Соткин вздохнул и, выйдя побродить, зашел в пивную. Там, сжав голову руками, он просидел за бутылками до закрытия и, тщательно обсудив положение, решил, что служить придется. Жизнь за границей и манила его, но и пугала невозможностью вернуться в Россию. “Служить так служить, — сказал он, подбрасывая в рот сухарики, — так и будет”.

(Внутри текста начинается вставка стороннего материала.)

-- ==== Sys2Proof/Tests/Slice0.lean ====
section
/-! SUPPORT. Our own tests: ill-formed requests are refused, payloads written out from the manual's layouts read as the
requests they stand for, small steps, and for each statement a concrete state and operands that meet its hypotheses. -/

namespace Sys2Proof.Tests

open Sys2Proof Sys2Proof.Machine Sys2Proof.Claims

-- The evaluations below wait for the kernel; one after another they need one thread, not one each.
set_option Elab.async false

/-! ## Ill-formed requests (R38, R58, R100, R101, R138, R145) -/

/-- A CONFIGURE_LINES for all 32 lines, with every field at an end of its range. -/
def linesRequest : ConfigureLines :=
  { first := 0, count := 32, sense := .normal, settle := 7, recording := .alarm, limit := 30, window := 60, recovery := 1 }

/-- A watch on L0, which must be HIGH for 16 ticks, driving O0 HIGH. -/
def definition0 : WatchDef :=
  { lineSet := 1, reference := 1, sense := .matching, qualify := 16, rearm := .manual, restore := .plain
    tripSnapshot := false, cls := .alarm, action := .drive 0 .high, prerequisite := none }

/-- Delivery settings with every field at the top of its range. -/
def settings0 : DeliverySettings := { mode := .stream, window := 16, perReport := 4, interval := 8192, retryLimit := 15 }

theorem test_wellFormed_requests : linesRequest.wellFormed = true ∧ definition0.wellFormed = true
    ∧ settings0.wellFormed = true := by decide

theorem test_illFormed_lines :
    ({ linesRequest with first := 32, count := 1 } : ConfigureLines).wellFormed = false
    ∧ ({ linesRequest with count := 0 } : ConfigureLines).wellFormed = false
    ∧ ({ linesRequest with first := 1, count := 32 } : ConfigureLines).wellFormed = false
    ∧ ({ linesRequest with count := 33 } : ConfigureLines).wellFormed = false
    ∧ ({ linesRequest with settle := 8 } : ConfigureLines).wellFormed = false
    ∧ ({ linesRequest with limit := 1 } : ConfigureLines).wellFormed = false
    ∧ ({ linesRequest with limit := 31 } : ConfigureLines).wellFormed = false
    ∧ ({ linesRequest with window := 0 } : ConfigureLines).wellFormed = false
    ∧ ({ linesRequest with window := 61 } : ConfigureLines).wellFormed = false
    ∧ ({ linesRequest with recovery := 0 } : ConfigureLines).wellFormed = false
    ∧ ({ linesRequest with recovery := 61 } : ConfigureLines).wellFormed = false := by decide

theorem test_illFormed_definition :
    ({ definition0 with lineSet := 0, reference := 0 } : WatchDef).wellFormed = false
    ∧ ({ definition0 with reference := 2 } : WatchDef).wellFormed = false
    ∧ ({ definition0 with qualify := 61441 } : WatchDef).wellFormed = false
    ∧ ({ definition0 with action := .pulse 0 .high 0 } : WatchDef).wellFormed = false
    ∧ ({ definition0 with action := .pulse 0 .high 61441 } : WatchDef).wellFormed = false
    ∧ (⟨3, some { definition0 with qualify := 61441 }⟩ : SetWatch).wellFormed = false := by decide

theorem test_illFormed_output :
    (⟨0, .pulse .high 0⟩ : DriveOutput).wellFormed = false ∧ (⟨0, .pulse .high 61441⟩ : DriveOutput).wellFormed = false
    ∧ (⟨5, none⟩ : SetOutputFunction).wellFormed = false ∧ (⟨7, some (.tick 0)⟩ : SetOutputFunction).wellFormed = false
    ∧ (⟨6, some .attn⟩ : SetOutputFunction).wellFormed = false := by decide

theorem test_illFormed_delivery :
    fetchMaximumInRange 0 = false ∧ fetchMaximumInRange 9 = false
    ∧ ({ settings0 with window := 0 } : DeliverySettings).wellFormed = false
    ∧ ({ settings0 with window := 17 } : DeliverySettings).wellFormed = false
    ∧ ({ settings0 with perReport := 0 } : DeliverySettings).wellFormed = false
    ∧ ({ settings0 with perReport := 5 } : DeliverySettings).wellFormed = false
    ∧ ({ settings0 with interval := 63 } : DeliverySettings).wellFormed = false
    ∧ ({ settings0 with interval := 8193 } : DeliverySettings).wellFormed = false
    ∧ ({ settings0 with retryLimit := 0 } : DeliverySettings).wellFormed = false
    ∧ ({ settings0 with retryLimit := 16 } : DeliverySettings).wellFormed = false := by decide

/-! ## Payloads written out from the layouts of R205 and R204 -/

theorem test_parse_link : parseSetLink [5, 2] = .ok ⟨.b230400, .odd⟩ ∧ parseSetLink [6, 0] = .error .badField
    ∧ parseSetLink [0, 3] = .error .badField ∧ parseRestart [1] = .ok .link ∧ parseRestart [] = .error .badLength := by decide

theorem test_parse_lines :
    parseConfigureLines [0, 32, 0, 7, 2, 30, 60, 1] = .ok linesRequest
    ∧ parseConfigureLines [0, 33, 0, 7, 2, 30, 60, 1] = .error .badField := by decide

/-- Watch 5, form DEFINE: L0 and L31 in the set, reference L31 HIGH, DIFFER, 256 ticks, MANUAL, WITH_SNAPSHOT, snapshot in
the TRIP, ROUTINE, PULSE of O7 RELEASED for 513 ticks, prerequisite watch 2. -/
theorem test_parse_watch :
    parseSetWatch [5, 1, 0x80, 0, 0, 1, 0x80, 0, 0, 0, 1, 1, 0, 1, 2, 1, 0, 2, 7, 2, 2, 1, 1, 2]
      = .ok ⟨5, some { lineSet := 0x80000001, reference := 0x80000000, sense := .differing, qualify := 256, rearm := .manual
                       restore := .withSnapshot, tripSnapshot := true, cls := .routine
                       action := .pulse 7 .released 513, prerequisite := some 2 }⟩
    ∧ parseSetWatch [5, 1, 0x80, 0, 0, 1, 0x80, 0, 0, 0, 1, 1, 0, 1, 3, 1, 0, 2, 7, 2, 2, 1, 1, 2] = .error .badField
    ∧ parseSetWatch [15, 0] = .ok ⟨15, none⟩ ∧ parseWatchIndex [16] = .error .badField := by decide

theorem test_parse_output :
    parseDriveOutput [7, 3, 1, 0xF0, 0] = .ok ⟨7, .pulse .high 61440⟩
    ∧ parseDriveOutput [0, 2, 9, 9, 9] = .ok ⟨0, .level .released⟩
    ∧ parseSetOutputFunction [6, 1, 2, 0] = .ok ⟨6, some (.tick 9)⟩
    ∧ parseSetOutputFunction [6, 1, 0, 3] = .error .badField := by decide

theorem test_parse_time :
    parseSetTime [0, 0, 1, 0, 3, 0xFF] = .ok ⟨256, 1023⟩ ∧ parseSetTime [0, 0, 0, 0, 4, 0] = .error .badField
    ∧ parseSetTimeAtPulse [0, 1, 0, 0, 1] = .ok ⟨65536, .track⟩ ∧ parseSetSync [1] = .ok .track
    ∧ parseConfigureTime [3, 1] = .ok ⟨.khz81920, .falling⟩ := by decide

theorem test_parse_delivery :
    parseFetch [8] = .ok 8 ∧ parseAck [1, 2] = .ok 0x0102
    ∧ parseSetDelivery [1, 16, 4, 0x20, 0, 15] = .ok settings0 := by decide

/-- The frame check of the nine octets "123456789" is 0x29B1 (R156). -/
theorem test_frame_check : crcOf [0x31, 0x32, 0x33, 0x34, 0x35, 0x36, 0x37, 0x38, 0x39] = 0x29B1 := by decide +kernel


/-! ## Small states -/

/-- Right after power-on with the RESET line HIGH. -/
def on : State := State.reset

/-- A request with tag 1. -/
def request (k : RequestKind) (payload : List Octet) : Frame := { kind := k.code, tag := 1, payload }

/-- That request alone is queued, and no reply is cached. -/
def asked (k : RequestKind) (payload : List Octet) (s : State) : State :=
  { s with dispatcher :=
      { requests := [request k payload], replies := [], cache := none, lastStartCause := .powerOn } }

theorem asked_waiting (k : RequestKind) (payload : List Octet) (s : State) (h : s.hold = .running) :
    Waiting k (request k payload) [] (asked k payload s) :=
  ⟨⟨h, rfl, by show (0 : Nat) < 6; omega, by intro e he; cases he⟩, by cases k <;> rfl⟩

/-- Watch `w` has a definition and a state. -/
def withWatch (w : Fin 16) (d : WatchDef) (state : WatchState) (s : State) : State :=
  { s with watches := s.watches.set w.val { definition := some d, state, tripCount := 65535, tripTime := ⟨7, 1⟩ } w.isLt }

/-- Line `i` is as given. -/
def withLine (i : Fin 32) (l : Line) (s : State) : State :=
  { s with front := { s.front with lines := s.front.lines.set i.val l i.isLt } }

/-- Output `o` has an owner. -/
def withOwner (o : Fin 8) (x : Owner) (s : State) : State :=
  { s with outputs := s.outputs.set o.val { hostLevel := .low, owner := x } o.isLt }

/-- A sample can be taken, with the given pins, and it is not the first. -/
def sampling (pins : LineMap) (s : State) : State :=
  { s with front := { s.front with pins, sampleDue := true, firstSample := false } }

/-- The frame with the given source is on TXD. -/
def sending (source : TxSource) (s : State) : State := { s with link := { s.link with line := .sending source [0xC3] } }

/-- A held record. -/
def held0 (n : SeqNo) (cls : RecordClass) (delivered : Bool) : Held :=
  { seq := n, record := { cls, stamp := ⟨⟨0, 0⟩, .unset⟩, body := .chatterOff 3 }, delivered }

Его назначили в Пензу. Обычное недоумение и растерянность новобранцев перед новыми условиями жизни (в большинстве — “серых” деревенских парней), а также наивное тщеславие их, удовлетворяемое красными новенькими погонами, треском барабана и музыкой, были чужды Соткину. Как человек бывалый и развитой, он быстро усвоил всю несложную мудрость шагистики и вывертывания носков, выправку, съедание начальства глазами, ружейный механизм и — так называемую “словесность”. Ровный, спокойный характер Соткина помогал ему избегать резких столкновений с унтерами и “старыми солдатами”, помыкавшими новичками. Он не старался выслужиться, но был исполнителен. Все это не мешало ближайшему начальству Соткина — подвзводному, взводному, фельдфебелю и каптенармусу (играющему, обыкновенно, среди унтеров роль Яго; теплое, хозяйственное положение каптенармуса — предмет зависти — делает его сплетником, интриганом и дипломатом) — относиться к молодому солдату холодно и неодобрительно.